Woolworths spending NZ$45m to raise in-store safety

'Our teams feel safer and know that we've absolutely got their back,' says head of safety, health & wellbeing

Woolworths spending NZ$45m to raise in-store safety

Woolworths New Zealand, formerly Countdown, is to spend $45m over the next three years to add further security measures to its stores to help employees and customers feel safer.

The planned changes have come about following extensive feedback from staff regarding in-store challenges – especially since the Covid pandemic.

“We are very excited about where we're at in this journey now because we’ve been working on this for a long time,” says Denva Wren, head of safety, health & wellbeing at Woolworths NZ.

“I think we've now moved from trying to understand the complexity of the problem - listening to what our team really needs and looking to see what options on controls could be effective and trial some of those. We’ve now got a plan, a roadmap.”

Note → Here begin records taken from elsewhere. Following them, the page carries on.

-- ==== Sys2Proof/Tests/Slice0.lean ====
section
/-!
SUPPORT. Tests: words written out from the encoding tables decode to the instructions they stand for; ill-formed instructions
are refused; small single steps with results worked out by hand from the rules; and, for each statement with hypotheses,
states that meet them.
-/

namespace Sys2Proof.Tests

set_option Elab.async false

open Machine Claims

/-! ## Small states -/

/-- The guard that always holds. -/
abbrev gd : Guard := ⟨0, false⟩

/-- A context with these general registers. -/
def regs (l : List (Nat × W64)) : Ctx := { Ctx.zero with pc := 0x1000, g := l.foldl (fun v e => v.setIfInBounds e.1 e.2) Ctx.zero.g }

/-- A context with these vector registers besides. -/
def vregs (l : List (Nat × W64)) (v : List (Nat × BitVec 1024)) : Ctx :=
  { regs l with v := v.foldl (fun w e => w.setIfInBounds e.1 e.2) Ctx.zero.v }

/-- The state in which slot k issues a bundle with the registers c. -/
def run (k : Nat) (c : Ctx) : State :=
  { State.reset.setSlot k { Slot.free with st := .run, tid := 1, ctx := c, npc := c.pc + 8 } with cur := k, src := some c, nextTid := 2 }

/-- The state in which slot 0 of core 0, a compute core, issues a bundle. -/
def one (l : List (Nat × W64)) : State := run 0 (regs l)

/-- With an object of two blocks under handle 1 of tenant 0, with these options. -/
def withObj (opts : W64) (s : State) : State := { s with objs := [(1, { Obj.none with used := true, size := 8192, opts := opts })] }

/-- The address of a byte of that object, and where the byte lies. -/
def objEa (off : Nat) : W64 := BitVec.ofNat 64 (2 ^ 62 + 2 ^ 40 + off)
def objPa (off : Nat) : Nat := paStack 0 (2 ^ 62 + 2 ^ 40 + off)

/-- Another slot with this state and these registers. -/
def parked (st : SlotSt) (c : Ctx) : Slot := { Slot.free with st := st, tid := 9, ctx := c, npc := c.pc + 8 }

/-- The outcome is a next state with this property. -/
def after (o : Res) (p : State → Bool) : Bool :=
  match o with
  | .next t => p t
  | _ => false

/-- The half traps. -/
def trapsWith (o : Res) (t : Trap) : Bool := after o fun u => u.trapped == some t

/-! ## Decoding -/

theorem test_decode_sys : ∀ p ∈ ([
    (0x00A00000, .cnop ⟨2, true⟩), (0x00A00001, .isync ⟨2, true⟩), (0x00A00002, .eret ⟨2, true⟩), (0x00A00003, .brk ⟨2, true⟩),
     (0x00A00004, .ret ⟨2, true⟩), (0x00A03005, .jr ⟨2, true⟩ 6), (0x00A03006, .jlr ⟨2, true⟩ 6),
     (0x00A00007, .leave ⟨2, true⟩), (0x00A00008, .quit ⟨2, true⟩), (0x00A00009, .split ⟨2, true⟩),
     (0x00A0000A, .uiret ⟨2, true⟩), (0x02A005A5, .trap ⟨2, true⟩ 1445), (0x04BFFFFD, .br ⟨2, true⟩ 2097149),
     (0x06BFFFFD, .jl ⟨2, true⟩ 2097149), (0x0AA5FFFE, .lpd ⟨2, true⟩ 5 65534)] : List (BitVec 32 × Instr)),
    decodeC (CFmt.unpack p.1) 0 = some p.2 := by decide

theorem test_decode_thread : ∀ p ∈ ([
    (0x0CA005A5, .enter ⟨2, true⟩ 1445), (0x0EA50100, .crd ⟨2, true⟩ 5 256), (0x10A0300C, .cwr ⟨2, true⟩ 6 12),
     (0x12A53104, .crset ⟨2, true⟩ 5 6 260), (0x14A53401, .crclr ⟨2, true⟩ 5 6 1025), (0x18A03000, .wait ⟨2, true⟩ 6),
     (0x18A50001, .gang ⟨2, true⟩ 5), (0x18A51802, .wfld ⟨2, true⟩ 5 3), (0x18A53083, .kill ⟨2, true⟩ 5 6 2),
     (0x18A53004, .cmap ⟨2, true⟩ 5 6)] : List (BitVec 32 × Instr)),
    decodeC (CFmt.unpack p.1) 0 = some p.2 := by decide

According to Wren, stores have recorded a jump of more than 300% in reported physical assaults and thefts over the past six years. The rise in threatening, aggressive and brazen behaviour by offenders also includes incidents of concealed weapons being presented. Just two years ago, stabbings in stores in Dunedin and Auckland rocked staff and the wider community.

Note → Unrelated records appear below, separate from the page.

/-! ### Arithmetic -/

/-- The share of a segment's length change (R103) and the line target (R104). LINEAR is the fraction itself; EASE is
formed with three truncations and lies within 0 to 65536; it is 0 at 0, 32768 halfway, and 65536 from u = 65534 on;
from one fraction to the next it falls by 2 at most (the rule's remark that it does not fall is the next statement).
The target is the floored quotient of its formula, between the segment's two ends, at La with share 0, at Lb with
the full share, and at Lb throughout a dwell. The target of the current cue at progress q on segment k is that of
record F + k, from L0 on segment 0 and from the end length of the record before on a later one, at the fraction q -
k x 65536 (R74, R81). -/
def Obligations.ShareAndLineTarget : Prop :=
  (∀ u, share .linear u = u) ∧
  (∀ u, u ≤ 65536 →
    ((share .ease u : Nat) : Int) =
      max 0 (min 65536 (3 * ((u * u / 65536 : Nat) : Int) - 2 * ((u * u / 65536 * u / 65536 : Nat) : Int)))) ∧
  (∀ u, u ≤ 65536 → share .ease u ≤ 65536) ∧
  (∀ u, u < 65536 → share .ease u ≤ share .ease (u + 1) + 2) ∧
  share .ease 0 = 0 ∧ share .ease 32768 = 32768 ∧
  (∀ u, 65534 ≤ u → u ≤ 65536 → share .ease u = 65536) ∧
  (∀ la lb f : Nat, f ≤ 65536 →
    ((lineTarget la lb f : Nat) : Int) =
      (la : Int) + (((lb : Int) - (la : Int)) * (f : Int) + 32768) / 65536 ∧
    min la lb ≤ lineTarget la lb f ∧ lineTarget la lb f ≤ max la lb ∧
    lineTarget la lb 0 = la ∧ lineTarget la lb 65536 = lb ∧ lineTarget lb lb f = lb) ∧
  (∀ (s : State) (e : CueEntry) (k q : Nat) (g : Segment), s.path.entry s.gov.cue = some e →
    s.path.segments[e.f + k]? = some g →
    (k = 0 → s.targetAt k q = lineTarget e.l0 g.lb (share g.profile (q - k * 65536))) ∧
    (∀ before, 0 < k → s.path.segments[e.f + k - 1]? = some before →
      s.targetAt k q = lineTarget before.lb g.lb (share g.profile (q - k * 65536))))

/-- R103 remarks that the EASE share rises with u and does not fall. Its own formula, with its truncations,
falls by 1 or 2 at some fractions, so this is expected to fail (assumption log 25). -/
def Obligations.EaseShareNeverFalls : Prop :=
  ∀ u v, u ≤ v → v ≤ 65536 → share .ease u ≤ share .ease v

/-- The speed command and the duty at a length sample (R107 to R110): the error against the measured length,
P + 10 ΔL clamped to V_max, SAT set where the clamp changes it, the duty within 1 to 1023 with 512, 1023 and 1
at 0, +V_max and -V_max; the previous target becomes the target used. -/
def Obligations.SpeedCommandAndDuty : Prop :=
  ∀ (target : Nat) (entering : Bool) (s : State), 1 ≤ s.params.vMax →
    let t := speedCommand target entering s
    let e : Int := (target : Int) - (s.len.measured : Int)
    let dl : Int := if entering then 0 else (target : Int) - (s.loop.prevTarget : Int)
    let p : Int := if s.params.shiftS = 0 then (s.params.kp : Int) * e
      else ((s.params.kp : Int) * e + 2 ^ (s.params.shiftS - 1)) / 2 ^ s.params.shiftS
    let vMax : Int := (s.params.vMax : Int)
    t.loop.err = e ∧
    t.loop.speed = max (-vMax) (min (p + 10 * dl) vMax) ∧
    -vMax ≤ t.loop.speed ∧ t.loop.speed ≤ vMax ∧
    (t.loop.sat = true ↔ s.loop.sat = true ∨ p + 10 * dl < -vMax ∨ vMax < p + 10 * dl) ∧
    ((t.loop.duty : Nat) : Int) = 512 + (1022 * t.loop.speed + vMax) / (2 * vMax) ∧
    1 ≤ t.loop.duty ∧ t.loop.duty ≤ 1023 ∧
    (t.loop.speed = 0 → t.loop.duty = 512) ∧ (t.loop.speed = vMax → t.loop.duty = 1023) ∧
    (t.loop.speed = -vMax → t.loop.duty = 1) ∧
    t.loop.target = target ∧ t.loop.prevTarget = target ∧
    t.loop.drive = s.loop.drive ∧ t.loop.brake = s.loop.brake ∧ s.changesOnly [.loop] t

/-- Stages 1 to 4 of the computation (R90, R91, R92): the nominal advance is 65536 / T rounded half up and lies
in 1 to 65536; the wanted advance is 0 under a hold, otherwise the nominal advance scaled by r / 128, which it
equals at r = 128, and at most 65536; the ramp clamps it to within A of the last advance; progress does not pass
the end of its segment. -/
def Obligations.StagesOneToFour : Prop :=
  (∀ t, 1 ≤ t → t ≤ 65535 →
    nominalAdvance t = (65536 + t / 2) / t ∧ 1 ≤ nominalAdvance t ∧ nominalAdvance t ≤ 65536 ∧
      wantedAdvance false 128 (nominalAdvance t) = nominalAdvance t) ∧
  nominalAdvance 1 = 65536 ∧ nominalAdvance 65535 = 1 ∧
  (∀ r d, wantedAdvance true r d = 0 ∧ wantedAdvance false r d = min 65536 ((d * r + 64) / 128) ∧
    wantedAdvance false 0 d = 0 ∧ wantedAdvance false r d ≤ 65536) ∧
  (∀ a dPrev dWant, dPrev ≤ 65536 → dWant ≤ 65536 → 1 ≤ a →
    let d := rampedAdvance a dPrev dWant
    (d : Int) = max (max 0 ((dPrev : Int) - (a : Int))) (min (dWant : Int) ((dPrev : Int) + (a : Int))) ∧
      dPrev ≤ d + a ∧ d ≤ dPrev + a ∧ d ≤ 65536 ∧
      (dPrev - a ≤ dWant → dWant ≤ dPrev + a → d = dWant)) ∧
  (∀ k q d, k * 65536 ≤ q → q ≤ (k + 1) * 65536 →
    (65536 ≤ q - k * 65536 + d → boundaryClamp k q d = (k + 1) * 65536) ∧
    (q - k * 65536 + d < 65536 → boundaryClamp k q d = q + d) ∧
    q ≤ boundaryClamp k q d ∧ boundaryClamp k q d ≤ (k + 1) * 65536)

/-- The new commanded progress of a cycle computation (R90 to R94, R98): it is the last progress or, where larger,
the progress wanted after ramp and boundary capped at the least achieved progress of the group, the own included,
plus W; in the path stop the wanted advance is 0 and the ramp step A_stop. So progress is never lowered, a rise
stays within W of the group, the applied advance exceeds the last one by at most the ramp step, and in the path stop
and under a hold, of any of the four reasons (R90), not at all; at the end of the last segment progress stays. What
a member contributes is Table 4-3: its achieved progress in PRIMED, FLYING or PARKING on the own cue, N x 65536 in
READY with COMPLETE on it, and otherwise 0 (R65). -/
def Obligations.ComputationIsCappedByTheGroup : Prop :=
  (∀ (s : State) (r : Row) (e : CueEntry), s.path.entry s.gov.cue = some e →
    (r ∈ s.members ↔ r ∈ s.peers.rows ∧ r.station ≠ s.own ∧ r.group = s.ownGroup) ∧
    (r.report = none → s.contribution r = 0) ∧
    (∀ p, r.report = some p →
      (p.cue.toNat ≠ s.gov.cue → s.contribution r = 0) ∧
      (p.cue.toNat = s.gov.cue →
        (p.stateCode ∈ [2#8, 3#8, 4#8] → s.contribution r = p.achieved.toNat) ∧
        (p.stateCode = 1#8 → p.flags.getLsbD 3 = true → s.contribution r = e.n * 65536) ∧
        (p.stateCode = 1#8 → p.flags.getLsbD 3 = false → s.contribution r = 0) ∧
        (p.stateCode ∉ [1#8, 2#8, 3#8, 4#8] → s.contribution r = 0)))) ∧
  ∀ (stopping : Bool) (s : State),
    s.gov.k * 65536 ≤ s.gov.q → s.gov.q ≤ (s.gov.k + 1) * 65536 →
    let q := s.newProgress stopping
    let held := s.gov.holds.enable = true ∨ s.gov.holds.peerStale = true ∨ s.gov.holds.slack = true ∨
      s.gov.holds.loadBand = true
    let t := (s.path.cueSegment s.currentEntry s.gov.k).t
    let wanted := if stopping = true ∨ held then 0
      else min 65536 (((65536 + t / 2) / t * s.gov.rate + 64) / 128)
    let a := if stopping = true then s.params.stopA else s.params.rampA
    let ramped := max (s.gov.dPrev - a) (min wanted (s.gov.dPrev + a))
    let tried := if 65536 ≤ s.gov.q - s.gov.k * 65536 + ramped then (s.gov.k + 1) * 65536
      else s.gov.q + ramped
    (∃ least, (least = s.gov.achieved ∨ ∃ r ∈ s.members, least = s.contribution r) ∧
      least ≤ s.gov.achieved ∧ (∀ r ∈ s.members, least ≤ s.contribution r) ∧
      q = max s.gov.q (min tried (least + s.params.leadW))) ∧
    s.gov.q ≤ q ∧ q ≤ (s.gov.k + 1) * 65536 ∧
    (s.gov.q < q →
      q ≤ s.gov.achieved + s.params.leadW ∧
        ∀ r ∈ s.members, q ≤ s.contribution r + s.params.leadW) ∧
    q - s.gov.q ≤ s.gov.dPrev + a ∧
    ((stopping = true ∨ held) → q - s.gov.q ≤ s.gov.dPrev) ∧
    (s.gov.q = (s.gov.k + 1) * 65536 → q = s.gov.q)

/-- An image is sound exactly when each of the fourteen checks of Table 10-1 passes (R161, R167). -/
def Obligations.ImageSoundIffTheFourteenChecksPass : Prop :=
  ∀ img : List Byte,
    let p := imageParams img
    firstFailedCheck img = none ↔
      field2 img (img.length - 2) = (crc16 (img.take (img.length - 2))).toNat ∧
      field2 img 0 = 1 ∧
      p.station ≤ 15 ∧
      (5 ≤ p.lostLimit ∧ p.lostLimit ≤ 250 ∧ 2 ≤ p.enableLimit ∧ p.enableLimit ≤ 250 ∧
        1 ≤ p.brakeTime ∧ p.brakeTime ≤ 250 ∧ 1 ≤ p.slackLimit ∧ p.slackLimit ≤ 250 ∧
        10 ≤ p.primeLimit ∧ p.primeLimit ≤ 1000 ∧ 1 ≤ p.stopLimit ∧ p.stopLimit ≤ 2000) ∧
      (1 ≤ p.leadW ∧ 1 ≤ p.rampA ∧ p.rampA ≤ 65536 ∧ 1 ≤ p.stopA ∧ p.stopA ≤ 65536 ∧
        1 ≤ p.followTol ∧ p.followTol ≤ 10000 ∧ p.followTol < p.tripTol ∧
        1 ≤ p.startTol ∧ p.startTol ≤ 10000 ∧ p.shiftS ≤ 15 ∧ 1 ≤ p.vMax ∧ p.vMax ≤ 4000) ∧
      byteAt img 30 < 4 ∧
      (p.tSlack < p.tMax ∧ p.gLo ≤ p.gHi ∧ p.gHi ≤ 262140 ∧ p.m ≤ 5 ∧ p.gain ≠ 0 ∧ p.kScale ≠ 0 ∧
        p.lZero ≤ 999999 ∧ 1 ≤ p.creepLimit ∧ p.creepLimit ≤ 1000 ∧ p.dipCode ≤ 3) ∧
      (∀ n, n < 16 → byteAt img (58 + n) / 16 ≤ 2 ∧
        (byteAt img (58 + n) / 16 = 1 → 1 ≤ byteAt img (58 + n) % 16 ∧ byteAt img (58 + n) % 16 ≤ 8) ∧
        (byteAt img (58 + n) / 16 ≠ 1 → byteAt img (58 + n) % 16 = 0)) ∧
      byteAt img (58 + p.station) / 16 = 1 ∧
      (∀ g, 1 ≤ g → g ≤ 8 →
        ((List.range 16).filter fun n => byteAt img (58 + n) = 16 + g).length ≤ 4) ∧
      byteAt img 74 ≤ 32 ∧
      (∀ c, c < 32 → byteAt img (171 + 5 * c) ≠ 0 →
        byteAt img (171 + 5 * c) ≤ 16 ∧
          byteAt img (171 + 5 * c + 1) + byteAt img (171 + 5 * c) ≤ field2 img 331 ∧
          field3 img (171 + 5 * c + 2) ≤ 999999) ∧
      (∀ j, j < field2 img 331 → field2 img (333 + 6 * j) ≠ 0 ∧ byteAt img (333 + 6 * j + 2) ≤ 1 ∧
        field3 img (333 + 6 * j + 3) ≤ 999999) ∧
      (∀ i, i < byteAt img 74 →
        (byteAt img (75 + 3 * i) < 32 ∧ byteAt img (171 + 5 * byteAt img (75 + 3 * i)) ≠ 0) ∧
          1 ≤ byteAt img (75 + 3 * i + 1) ∧ byteAt img (75 + 3 * i + 1) ≤ 8 ∧
          (byteAt img (75 + 3 * i + 2) ≤ 31 ∨ byteAt img (75 + 3 * i + 2) = 255))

Making a difference for safety of teams and customers

“We’re feeling that this is really going to make a difference for our teams, our customers and communities,” Wren says.

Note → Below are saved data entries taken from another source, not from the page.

@[simp] theorem withSeq_link : (s.withSeq x).link = s.link := rfl
@[simp] theorem withSeq_clock : (s.withSeq x).clock = s.clock := rfl
@[simp] theorem withSeq_peers : (s.withSeq x).peers = s.peers := rfl
@[simp] theorem withSeq_path : (s.withSeq x).path = s.path := rfl
@[simp] theorem withSeq_seq : (s.withSeq x).seq = x := rfl
@[simp] theorem withSeq_gov : (s.withSeq x).gov = s.gov := rfl
@[simp] theorem withSeq_loop : (s.withSeq x).loop = s.loop := rfl
@[simp] theorem withSeq_len : (s.withSeq x).len = s.len := rfl
@[simp] theorem withSeq_tens : (s.withSeq x).tens = s.tens := rfl
@[simp] theorem withSeq_load : (s.withSeq x).load = s.load := rfl
@[simp] theorem withSeq_creep : (s.withSeq x).creep = s.creep := rfl
@[simp] theorem withSeq_stop : (s.withSeq x).stop = s.stop := rfl
@[simp] theorem withSeq_loader : (s.withSeq x).loader = s.loader := rfl
@[simp] theorem withSeq_params : (s.withSeq x).params = s.params := rfl
@[simp] theorem withSeq_dipLevel : (s.withSeq x).dipLevel = s.dipLevel := rfl
@[simp] theorem withSeq_pending : (s.withSeq x).pending = s.pending := rfl
@[simp] theorem withSeq_self : s.withSeq s.seq = s := rfl

end

/-! ### `withGov` -/

section
variable (x : Governor)

@[simp] theorem withGov_link : (s.withGov x).link = s.link := rfl
@[simp] theorem withGov_clock : (s.withGov x).clock = s.clock := rfl
@[simp] theorem withGov_peers : (s.withGov x).peers = s.peers := rfl
@[simp] theorem withGov_path : (s.withGov x).path = s.path := rfl
@[simp] theorem withGov_seq : (s.withGov x).seq = s.seq := rfl
@[simp] theorem withGov_gov : (s.withGov x).gov = x := rfl
@[simp] theorem withGov_loop : (s.withGov x).loop = s.loop := rfl
@[simp] theorem withGov_len : (s.withGov x).len = s.len := rfl
@[simp] theorem withGov_tens : (s.withGov x).tens = s.tens := rfl
@[simp] theorem withGov_load : (s.withGov x).load = s.load := rfl
@[simp] theorem withGov_creep : (s.withGov x).creep = s.creep := rfl
@[simp] theorem withGov_stop : (s.withGov x).stop = s.stop := rfl
@[simp] theorem withGov_loader : (s.withGov x).loader = s.loader := rfl
@[simp] theorem withGov_params : (s.withGov x).params = s.params := rfl
@[simp] theorem withGov_dipLevel : (s.withGov x).dipLevel = s.dipLevel := rfl
@[simp] theorem withGov_pending : (s.withGov x).pending = s.pending := rfl
@[simp] theorem withGov_self : s.withGov s.gov = s := rfl

end

/-! ### `withLoop` -/

section
variable (x : LineLoop)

“That's a different place to be in compared to where we were a year ago, when we were still very much reflecting, testing and trialling, and reaching out to expert parties and trying to navigate the complexity of the issues.”

Woolworths’ approach includes innovative measures to reduce the need for staff to be in positions involving confrontation or conflict.

Following trials, the methods include smart technology for trolleys – whereby wheels lock if the person pushing doesn’t spend long enough at the checkout according to the length of time in store - smart camera technology at self-checkouts, push-to-talk radios for staff, double-entry gates, and an emphasis on team training for conflict situations.

Extensive feedback sought from employees on store safety

To gather information about what employees really felt would be effective, extensive feedback was sought on the challenges encountered on a daily or weekly basis.

“Acts of aggression have been a regular topic that we have leant in on over the last few years and I think this is where we can start to indicate and show and backup that we've listened, we've learned and we’re now doing something about it,” says Wren.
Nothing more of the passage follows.